WakeMint: Detecting Sleepminting Vulnerabilities in NFT Smart Contracts
The non-fungible tokens (NFTs) market has evolved over the past decade, with NFTs serving as unique digital identifiers on a blockchain that certify ownership and authenticity. The trading attributes of NFTs have drawn many users and investors. However, their high value also attracts attackers who exploit vulnerabilities in NFT smart contracts for illegal profits, thereby harming the NFT ecosystem. One notable vulnerability in NFT smart contracts is sleepminting, which allows attackers to illegally transfer others’ tokens.
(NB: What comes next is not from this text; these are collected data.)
-- ==== Sys2Proof/Laws/Frames.lean ====
section
/-! SUPPORT. The frame of each shared operation: the parts of the state that it can change, and one lemma for each part
that it cannot. -/

namespace Sys2Proof.Safety

open Sys2Proof.Machine

/-! ### What only some parts of a change can differ in -/

theorem OnlyChanges.refl (ps : List Part) (s : State) : OnlyChanges ps s s :=
  ⟨rfl, rfl, fun p _ => by cases p <;> rfl⟩

theorem SamePart.trans {s t u : State} {p : Part} (h : SamePart s t p) (h' : SamePart t u p) : SamePart s u p := by
  cases p <;> exact Eq.trans h' h

theorem OnlyChanges.trans {ps : List Part} {s t u : State} (h : OnlyChanges ps s t) (h' : OnlyChanges ps t u) :
    OnlyChanges ps s u :=
  ⟨h'.1.trans h.1, h'.2.1.trans h.2.1, fun p hp => (h.2.2 p hp).trans (h'.2.2 p hp)⟩

theorem OnlyChanges.mono {ps qs : List Part} {s t : State} (h : OnlyChanges ps s t) (hs : ∀ p ∈ ps, p ∈ qs) :
    OnlyChanges qs s t :=
  ⟨h.1, h.2.1, fun p hp => h.2.2 p fun hm => hp (hs p hm)⟩

theorem OnlyChanges.power {ps : List Part} {s t : State} (h : OnlyChanges ps s t) (hp : .power ∉ ps) : t.power = s.power :=
  h.2.2 .power hp
theorem OnlyChanges.port {ps : List Part} {s t : State} (h : OnlyChanges ps s t) (hp : .port ∉ ps) : t.port = s.port :=
  h.2.2 .port hp
theorem OnlyChanges.notice {ps : List Part} {s t : State} (h : OnlyChanges ps s t) (hp : .notice ∉ ps) : t.notice = s.notice :=
  h.2.2 .notice hp
theorem OnlyChanges.line {ps : List Part} {s t : State} (h : OnlyChanges ps s t) (hp : .line ∉ ps) : t.line = s.line :=
  h.2.2 .line hp
theorem OnlyChanges.columns {ps : List Part} {s t : State} (h : OnlyChanges ps s t) (hp : .columns ∉ ps) : t.columns = s.columns :=
  h.2.2 .columns hp
theorem OnlyChanges.handoff {ps : List Part} {s t : State} (h : OnlyChanges ps s t) (hp : .handoff ∉ ps) : t.handoff = s.handoff :=
  h.2.2 .handoff hp
theorem OnlyChanges.placement {ps : List Part} {s t : State} (h : OnlyChanges ps s t) (hp : .placement ∉ ps) : t.placement = s.placement :=
  h.2.2 .placement hp
theorem OnlyChanges.lock {ps : List Part} {s t : State} (h : OnlyChanges ps s t) (hp : .lock ∉ ps) : t.lock = s.lock :=
  h.2.2 .lock hp
theorem OnlyChanges.age {ps : List Part} {s t : State} (h : OnlyChanges ps s t) (hp : .age ∉ ps) : t.age = s.age :=
  h.2.2 .age hp
theorem OnlyChanges.manifest {ps : List Part} {s t : State} (h : OnlyChanges ps s t) (hp : .manifest ∉ ps) : t.manifest = s.manifest :=
  h.2.2 .manifest hp
theorem OnlyChanges.survey {ps : List Part} {s t : State} (h : OnlyChanges ps s t) (hp : .survey ∉ ps) : t.survey = s.survey :=
  h.2.2 .survey hp

end Sys2Proof.Safety

namespace Sys2Proof.Machine

open Sys2Proof.Safety

theorem forEach_only {α : Type} {ps : List Part} {f : α → State → State} (h : ∀ a u, OnlyChanges ps u (f a u))
    (l : List α) (s : State) : OnlyChanges ps s (forEach l f s) := by
  induction l generalizing s with
  | nil => exact .refl _ _
  | cons a l ih => exact (h a s).trans (ih (f a s))

theorem foldl_only {α : Type} {ps : List Part} {f : α → State → State} (h : ∀ a u, OnlyChanges ps u (f a u))
    (l : List α) (s : State) : OnlyChanges ps s (l.foldl (fun u a => f a u) s) := forEach_only h l s

/-! ### Each row follows its table -/

theorem slot_congr {s t : State} (h : t.line = s.line) (k : Slot) : t.slot k = s.slot k := by unfold State.slot; rw [h]
theorem isLive_congr {s t : State} (h : t.line = s.line) (k : Slot) : t.isLive k = s.isLive k := by
  unfold State.isLive; rw [slot_congr h]
theorem col_congr {s t : State} (h : t.columns = s.columns) (c : Col) : t.col c = s.col c := by unfold State.col; rw [h]
theorem entry_congr {s t : State} (h : t.handoff = s.handoff) (i : RecIdx) : t.entry i = s.entry i := by
  unfold State.entry; rw [h]
theorem live_congr {s t : State} (h : t.handoff = s.handoff) (i : RecIdx) : t.live i = s.live i := by
  unfold State.live; rw [entry_congr h]
theorem handleAt_congr {s t : State} (h : t.handoff = s.handoff) (i : RecIdx) : t.handleAt i = s.handleAt i := by
  unfold State.handleAt; rw [entry_congr h]
theorem named_congr {s t : State} (h : t.handoff = s.handoff) (x : Handle) : t.named x = s.named x := by
  unfold State.named; rw [entry_congr h, live_congr h]
theorem lockOf_congr {s t : State} (h : t.lock = s.lock) (c : Col) : t.lockOf c = s.lockOf c := by
  unfold State.lockOf; rw [h]
theorem waitsOf_congr {s t : State} (h : t.lock = s.lock) (c : Col) : t.waitsOf c = s.waitsOf c := by
  unfold State.waitsOf; rw [h]
theorem mark_congr {s t : State} (h : t.lock = s.lock) (k : Slot) : t.mark k = s.mark k := by unfold State.mark; rw [h]
theorem surveyor_congr {s t : State} (h : t.survey = s.survey) (c : Col) : t.surveyor c = s.surveyor c := by
  unfold State.surveyor; rw [h]

/-! ### The setters of rows -/

theorem setSlot_only (k : Slot) (r : SlotRec) (s : State) : OnlyChanges [.line] s (s.setSlot k r) :=
  ⟨rfl, rfl, fun p h => by cases p <;> first | rfl | simp at h⟩
theorem setCol_only (c : Col) (r : Column) (s : State) : OnlyChanges [.columns] s (s.setCol c r) :=
  ⟨rfl, rfl, fun p h => by cases p <;> first | rfl | simp at h⟩
theorem setMark_only (k : Slot) (m : Option Col) (s : State) : OnlyChanges [.lock] s (s.setMark k m) :=
  ⟨rfl, rfl, fun p h => by cases p <;> first | rfl | simp at h⟩
theorem setWaitsOf_only (c : Col) (l : List WaitEntry) (s : State) : OnlyChanges [.lock] s (s.setWaitsOf c l) :=
  ⟨rfl, rfl, fun p h => by cases p <;> first | rfl | simp at h⟩
theorem setLockOf_only (c : Col) (l : Option Lock) (s : State) : OnlyChanges [.lock] s (s.setLockOf c l) :=
  ⟨rfl, rfl, fun p h => by cases p <;> first | rfl | simp at h⟩
theorem setSurveyor_only (c : Col) (k : Option Slot) (s : State) : OnlyChanges [.survey] s (s.setSurveyor c k) :=
  ⟨rfl, rfl, fun p h => by cases p <;> first | rfl | simp at h⟩
theorem setRec_only (i : RecIdx) (r : Record) (s : State) : OnlyChanges [.handoff] s (s.setRec i r) :=
  ⟨rfl, rfl, fun p h => by cases p <;> first | rfl | simp at h⟩

/-! ### Each operation -/

theorem setVerdict_only (y : Slot) (v : Option Verdict) (s : State) : OnlyChanges [.line] s (setVerdict y v s) :=
  ⟨rfl, rfl, fun p h => by cases p <;> first | rfl | simp at h⟩
@[simp] theorem setVerdict_pending (y : Slot) (v : Option Verdict) (s : State) : (setVerdict y v s).pending = s.pending := (setVerdict_only _ _ s).1
@[simp] theorem setVerdict_now (y : Slot) (v : Option Verdict) (s : State) : (setVerdict y v s).now = s.now := (setVerdict_only _ _ s).2.1
@[simp] theorem setVerdict_power (y : Slot) (v : Option Verdict) (s : State) : (setVerdict y v s).power = s.power :=
  (setVerdict_only _ _ s).power (by decide)
@[simp] theorem setVerdict_port (y : Slot) (v : Option Verdict) (s : State) : (setVerdict y v s).port = s.port :=
  (setVerdict_only _ _ s).port (by decide)
@[simp] theorem setVerdict_notice (y : Slot) (v : Option Verdict) (s : State) : (setVerdict y v s).notice = s.notice :=
  (setVerdict_only _ _ s).notice (by decide)
@[simp] theorem setVerdict_columns (y : Slot) (v : Option Verdict) (s : State) : (setVerdict y v s).columns = s.columns :=
  (setVerdict_only _ _ s).columns (by decide)
@[simp] theorem setVerdict_col (y : Slot) (v : Option Verdict) (c : Col) (s : State) : (setVerdict y v s).col c = s.col c :=
  col_congr (setVerdict_columns _ _ s) c
@[simp] theorem setVerdict_handoff (y : Slot) (v : Option Verdict) (s : State) : (setVerdict y v s).handoff = s.handoff :=
  (setVerdict_only _ _ s).handoff (by decide)
@[simp] theorem setVerdict_entry (y : Slot) (v : Option Verdict) (j : RecIdx) (s : State) : (setVerdict y v s).entry j = s.entry j :=
  entry_congr (setVerdict_handoff _ _ s) j
@[simp] theorem setVerdict_live (y : Slot) (v : Option Verdict) (j : RecIdx) (s : State) : (setVerdict y v s).live j = s.live j :=
  live_congr (setVerdict_handoff _ _ s) j
@[simp] theorem setVerdict_handleAt (y : Slot) (v : Option Verdict) (j : RecIdx) (s : State) : (setVerdict y v s).handleAt j = s.handleAt j :=
  handleAt_congr (setVerdict_handoff _ _ s) j
@[simp] theorem setVerdict_named (y : Slot) (v : Option Verdict) (h : Handle) (s : State) : (setVerdict y v s).named h = s.named h :=
  named_congr (setVerdict_handoff _ _ s) h
@[simp] theorem setVerdict_placement (y : Slot) (v : Option Verdict) (s : State) : (setVerdict y v s).placement = s.placement :=
  (setVerdict_only _ _ s).placement (by decide)
@[simp] theorem setVerdict_lock (y : Slot) (v : Option Verdict) (s : State) : (setVerdict y v s).lock = s.lock :=
  (setVerdict_only _ _ s).lock (by decide)
@[simp] theorem setVerdict_lockOf (y : Slot) (v : Option Verdict) (c : Col) (s : State) : (setVerdict y v s).lockOf c = s.lockOf c :=
  lockOf_congr (setVerdict_lock _ _ s) c
@[simp] theorem setVerdict_waitsOf (y : Slot) (v : Option Verdict) (c : Col) (s : State) : (setVerdict y v s).waitsOf c = s.waitsOf c :=
  waitsOf_congr (setVerdict_lock _ _ s) c
@[simp] theorem setVerdict_mark (y : Slot) (v : Option Verdict) (k : Slot) (s : State) : (setVerdict y v s).mark k = s.mark k :=
  mark_congr (setVerdict_lock _ _ s) k
@[simp] theorem setVerdict_age (y : Slot) (v : Option Verdict) (s : State) : (setVerdict y v s).age = s.age :=
  (setVerdict_only _ _ s).age (by decide)
@[simp] theorem setVerdict_manifest (y : Slot) (v : Option Verdict) (s : State) : (setVerdict y v s).manifest = s.manifest :=
  (setVerdict_only _ _ s).manifest (by decide)
@[simp] theorem setVerdict_survey (y : Slot) (v : Option Verdict) (s : State) : (setVerdict y v s).survey = s.survey :=
  (setVerdict_only _ _ s).survey (by decide)
@[simp] theorem setVerdict_surveyor (y : Slot) (v : Option Verdict) (c : Col) (s : State) : (setVerdict y v s).surveyor c = s.surveyor c :=
  surveyor_congr (setVerdict_survey _ _ s) c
Although some research has been conducted on sleepminting, these studies are predominantly qualitative analyses or based on historical transaction data. There is a lack of understanding from the contract code perspective, which is crucial for identifying such issues and preventing attacks before they occur.
To address this gap, in this paper, we categorize the sleepminting issue and find four distinct types of sleepminting in NFT smart contracts. Each type is accompanied by a comprehensive definition and illustrative code examples to provide a clear understanding of how these vulnerabilities manifest within the contract code. Furthermore, to help detect the defined defects before the sleepminting problem occurrence, we propose a tool named WakeMint, which is built on a symbolic execution framework. WakeMint is designed to be compatible with both high and low versions of Solidity, ensuring broad applicability across various smart contracts. The tool also employs a pruning strategy to shorten the detection period. Additionally, WakeMint gathers some key information, such as the owner of an NFT and emissions of events related to the transfer of the NFT’s ownership during symbolic execution. Then, it analyzes the features of the transfer function based on this information so that it can judge the existence of sleepminting. We ran WakeMint on 11,161 real-world NFT smart contracts and evaluated the results. We found 115 instances of sleepminting issues in total, and the accuracy of our tool is 87.8%.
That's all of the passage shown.